Мы мгновенье впивались друг другу в глаза, как два носорога, готовые броситься друг на друга, чтобы быстрым ударом носов просадить крепким рогом друг друга; потом я надменно сказал:
- "Что ж нам не покажут места за столом!"
Я - был победителем: мобилизованное достоинство разложилось мгновенно меж баками; а метрдотель, покоренный моим независимым видом повел меня тотчас туда, за колонны; и показал нам два места за боковым малым столиком (нет, не за общим столом: и не против катавшего катышки лорда!). Я тотчас же снисходительным тоном заказал дорогого вина; и друг друга поняли; даже казалось: в лице метрдотеля теперь приобрел я союзника; и предпринял нападение на лорда: я в мыслях своих щекотал ему нос волосинкой.
Тут подали суп...
Беспредметная фешенебельность и вопиющая скука теперь водворилась над строем лопаток и лысин, принадлежавших, как знать, королям, принцам крови, купцам, адвокатам, ученым, парламентским деятелям, биржевым спекулянтам - Австралии, Полинезии, Африки и Европы (включая Америку).
Так, победив метрдотеля, служившего лорду, теперь полоскавшему зубы душистой водой, мы отбыли в половине десятого: из убежища королей на каирский трамвай.

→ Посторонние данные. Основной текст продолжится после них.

-- ==== Sys2Proof/Machine/Access.lean ====
section
/-! DEFINITION. The accesses of a bus master: registers of every block with MEMC's own rules (R347, R351, R352, R357), and the
memories (R9, R17 to R19, R342 to R345). -/

namespace Sys2Proof.Machine

/-! ## MEMC -/

def memcWrite (p : Dev × MemSys) (m : Master) (a : Nat) (val : Word) : Dev × MemSys :=
  if R.MEMC_DMA_CTRL 0 ≤ a ∧ a < R.MEMC_DMA_CTRL 8 then
    let e := elemOf a (R.MEMC_DMA_CTRL 0) 32
    let c : Fin 8 := Fin.ofNat 8 e.1
    if e.2 = 0 then dmaCtrl p m c val else (p.1.dmaWriteReg m c a val, p.2)
  else if a = R.MEMC_FLIP_CTRL then (p.1.flipArm m val, p.2)
  else if R.MEMC_FLIP_ADDR_LO ≤ a ∧ a ≤ R.MEMC_FLIP_CMASK then (p.1.flipWrite m a val, p.2)
  else if a = R.MEMC_FUSE_PROG then (p.1.presWrite a val (p.1.fuseProgram m val), p.2)
  else if a = R.MEMC_PPR_REQ then (p.1.presWrite a val (p.1.pprRequest m val), p.2)
  else (p.1.presWrite a val (p.1.plainWrite m a val), p.2)

/-! ## One register -/

def regWrite (p : Dev × MemSys) (m : Master) (a : Nat) (val : Word) : Dev × MemSys :=
  if a = R.SYS_RSTREQ then resetRequest p m val
  else if blockNo a = 17 then memcWrite p m a val
  else (p.1.loggedWrite m a val, p.2)

/-- A write that the master's rights allow; one outside them ends in a bus error (R8, R18). -/
def busWrite (p : Dev × MemSys) (m : Master) (a : Nat) (val : Word) : Dev × MemSys :=
  if p.1.mayUse m a then let r := regWrite p m a val; (r.1.answer m [], r.2)
  else if p.1.mayAccess m then (p.1.refuseAccess m a .denied, p.2) else p

/-- An act of a master at a register: nothing of a master that issues no access (R407), a bus error outside its rights (R18). (DEDUCED, log 33) -/
def Dev.asMaster (s : Dev) (m : Master) (a : Nat) (f : Dev → Dev) : Dev :=
  if s.mayUse m a then f s else if s.mayAccess m then s.refuseAccess m a .denied else s

/-- A write to a register of a block that holds no memory and starts no reset. -/
def Dev.wordWrite (s : Dev) (m : Master) (a : Nat) (val : Word) : Dev :=
  s.asMaster m a fun d => (d.loggedWrite m a val).answer m []

/-! ## Accesses of every width -/

/-- An access that is not one or two aligned words performs nothing (R9). -/
def Dev.wrongWidth (s : Dev) (m : Master) (a width : Nat) : Dev := (s.logBy m.val 0x7012 a width m.val).busError m

/-- One aligned word, or an aligned pair of words. (DEDUCED, log 28) -/
def wordAccess (a n : Nat) : Bool := (n = 4 && a % 4 = 0) || (n = 8 && a % 8 = 0)

/-- The data of a read goes to its master; an access that brings none ends in a bus error. -/
def answerRead (m : Master) (r : Option (List Byte) × (Dev × MemSys)) : Dev × MemSys :=
  match r.1 with
  | some l => (r.2.1.answer m l, r.2.2)
  | none => (r.2.1.busError m, r.2.2)

/-- (DEDUCED, log 28; DESIGN CHOICE, log 29) -/
def accessRead (p : Dev × MemSys) (m : Master) (a n : Nat) : Dev × MemSys :=
  if p.1.mayAccess m = false then p
  else if regionOf a = some .periph then
    if p.1.blockMay m (blockNo a) = false then (p.1.refuseAccess m a .denied, p.2)
    else if wordAccess a n then
      let x := blockRead p m a
      if n = 4 then (x.2.1.answer m (leBytes 4 x.1.toNat), x.2.2)
      else let y := blockRead x.2 m (a + 4)
           (y.2.1.answer m (leBytes 4 x.1.toNat ++ leBytes 4 y.1.toNat), y.2.2)
    else (p.1.wrongWidth m a n, p.2)
  else answerRead m (memFetch p m a n)

/-- A write that memory did not take: a bus error, but for a write to Bear outside the master's areas, which is ignored (R385). (DEDUCED, log 30) -/
def answerWrite (s : Dev) (m : Master) (a : Nat) (r : Bool × (Dev × MemSys)) : Dev × MemSys :=
  if r.1 ∨ s.reach m a (s.physical m a) true = .ignored then (r.2.1.answer m [], r.2.2) else (r.2.1.busError m, r.2.2)

/-- (DEDUCED, log 28; DESIGN CHOICE, log 29) -/
def accessWrite (p : Dev × MemSys) (m : Master) (a : Nat) (l : List Byte) : Dev × MemSys :=
  if p.1.mayAccess m = false then p
  else if regionOf a = some .periph then
    if p.1.blockMay m (blockNo a) = false then (p.1.refuseAccess m a .denied, p.2)
    else if wordAccess a l.length then
      let x := regWrite p m a (BitVec.ofNat 32 (ofLe (l.take 4)))
      let y := if l.length = 4 then x else regWrite x m (a + 4) (BitVec.ofNat 32 (ofLe (l.drop 4)))
      (y.1.answer m [], y.2)
    else (p.1.wrongWidth m a l.length, p.2)
  else answerWrite p.1 m a (memStore p m a l)

/-- A register write as a bus access: a word at an address that may lie anywhere. (DESIGN CHOICE, log 29) -/
def registerAccess (p : Dev × MemSys) (m : Master) (a : Nat) (val : Word) : Dev × MemSys := accessWrite p m a (leBytes 4 val.toNat)

/-! ## The rows that state a refused access by itself -/

def Dev.wrongWidthRow (s : Dev) (m : Master) (a width : Nat) : Dev :=
  if s.mayUse m a ∧ regionOf a = some .periph ∧ wordAccess a width = false then s.wrongWidth m a width else s

def Dev.outsideMapRow (s : Dev) (m : Master) (a : Nat) : Dev :=
  if s.mayAccess m ∧ regionOf (s.physical m a) = none then s.refuseAccess m a .outside else s

/-- A read that is denied, else a write that is. -/
def Dev.outsideRightsRow (s : Dev) (m : Master) (a : Nat) : Dev :=
  if s.mayAccess m then
    let pa := s.physical m a
    match s.reach m a pa false, s.reach m a pa true with
    | .denied, _ => s.refuseAccess m a .denied
    | .ok _, .denied => s.refuseAccess m a .denied
    | .ok _, .ignored => s.refuseAccess m a .ignored
    | _, _ => s
  else s

/-- A read of NOW_LO at an offset of the tick (R41). -/
def Dev.readNowLo (s : Dev) (m : Master) (off : Nat) : Dev :=
  s.asMaster m R.TICK_NOW_LO fun d =>
    let r := (d.at off).tickRead m R.TICK_NOW_LO
    r.2.answer m (leBytes 4 r.1.toNat)

/-- The lock register of a block. -/
def lockAddr : LockBlock → Nat
  | .posx => R.POSX_LOCK
  | .lring => R.LRING_LOCK
  | .xcmp => R.XCMP_LOCK

end Sys2Proof.Machine
end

Посещение Мемфиса, последнее воспоминание от Сфинкса, обед в Mene House мне стоят на исходе египетских впечатлений моих; потерявши надежду дождаться московского перевода для посещения Ассуана, прожившись ненужно в Каире, уже не могли отдаваться по-прежнему мы непосредственно жизни в Египте; но все впечатления путешествия нашего здесь углубились: Египет во мне бурно взрыл сокровенные мысли души, пребывавшие за порогом сознания в России и обусловившие наш исход из Москвы; мне в Египте открылся Египет второй: моя жизнь до Египта; размах этой жизни перед размахами жизни возможной казался мне, нет, не полетом, как прежде, а малым и скучным качаньем московского маятника под стеклом между стенками никеля; да, часы моей жизни сломались; и сломы путей обнаружились тотчас же по возвращении в Россию, где я ощутил одиноким себя и откуда с женою бежали надолго через одиннадцать месяцев.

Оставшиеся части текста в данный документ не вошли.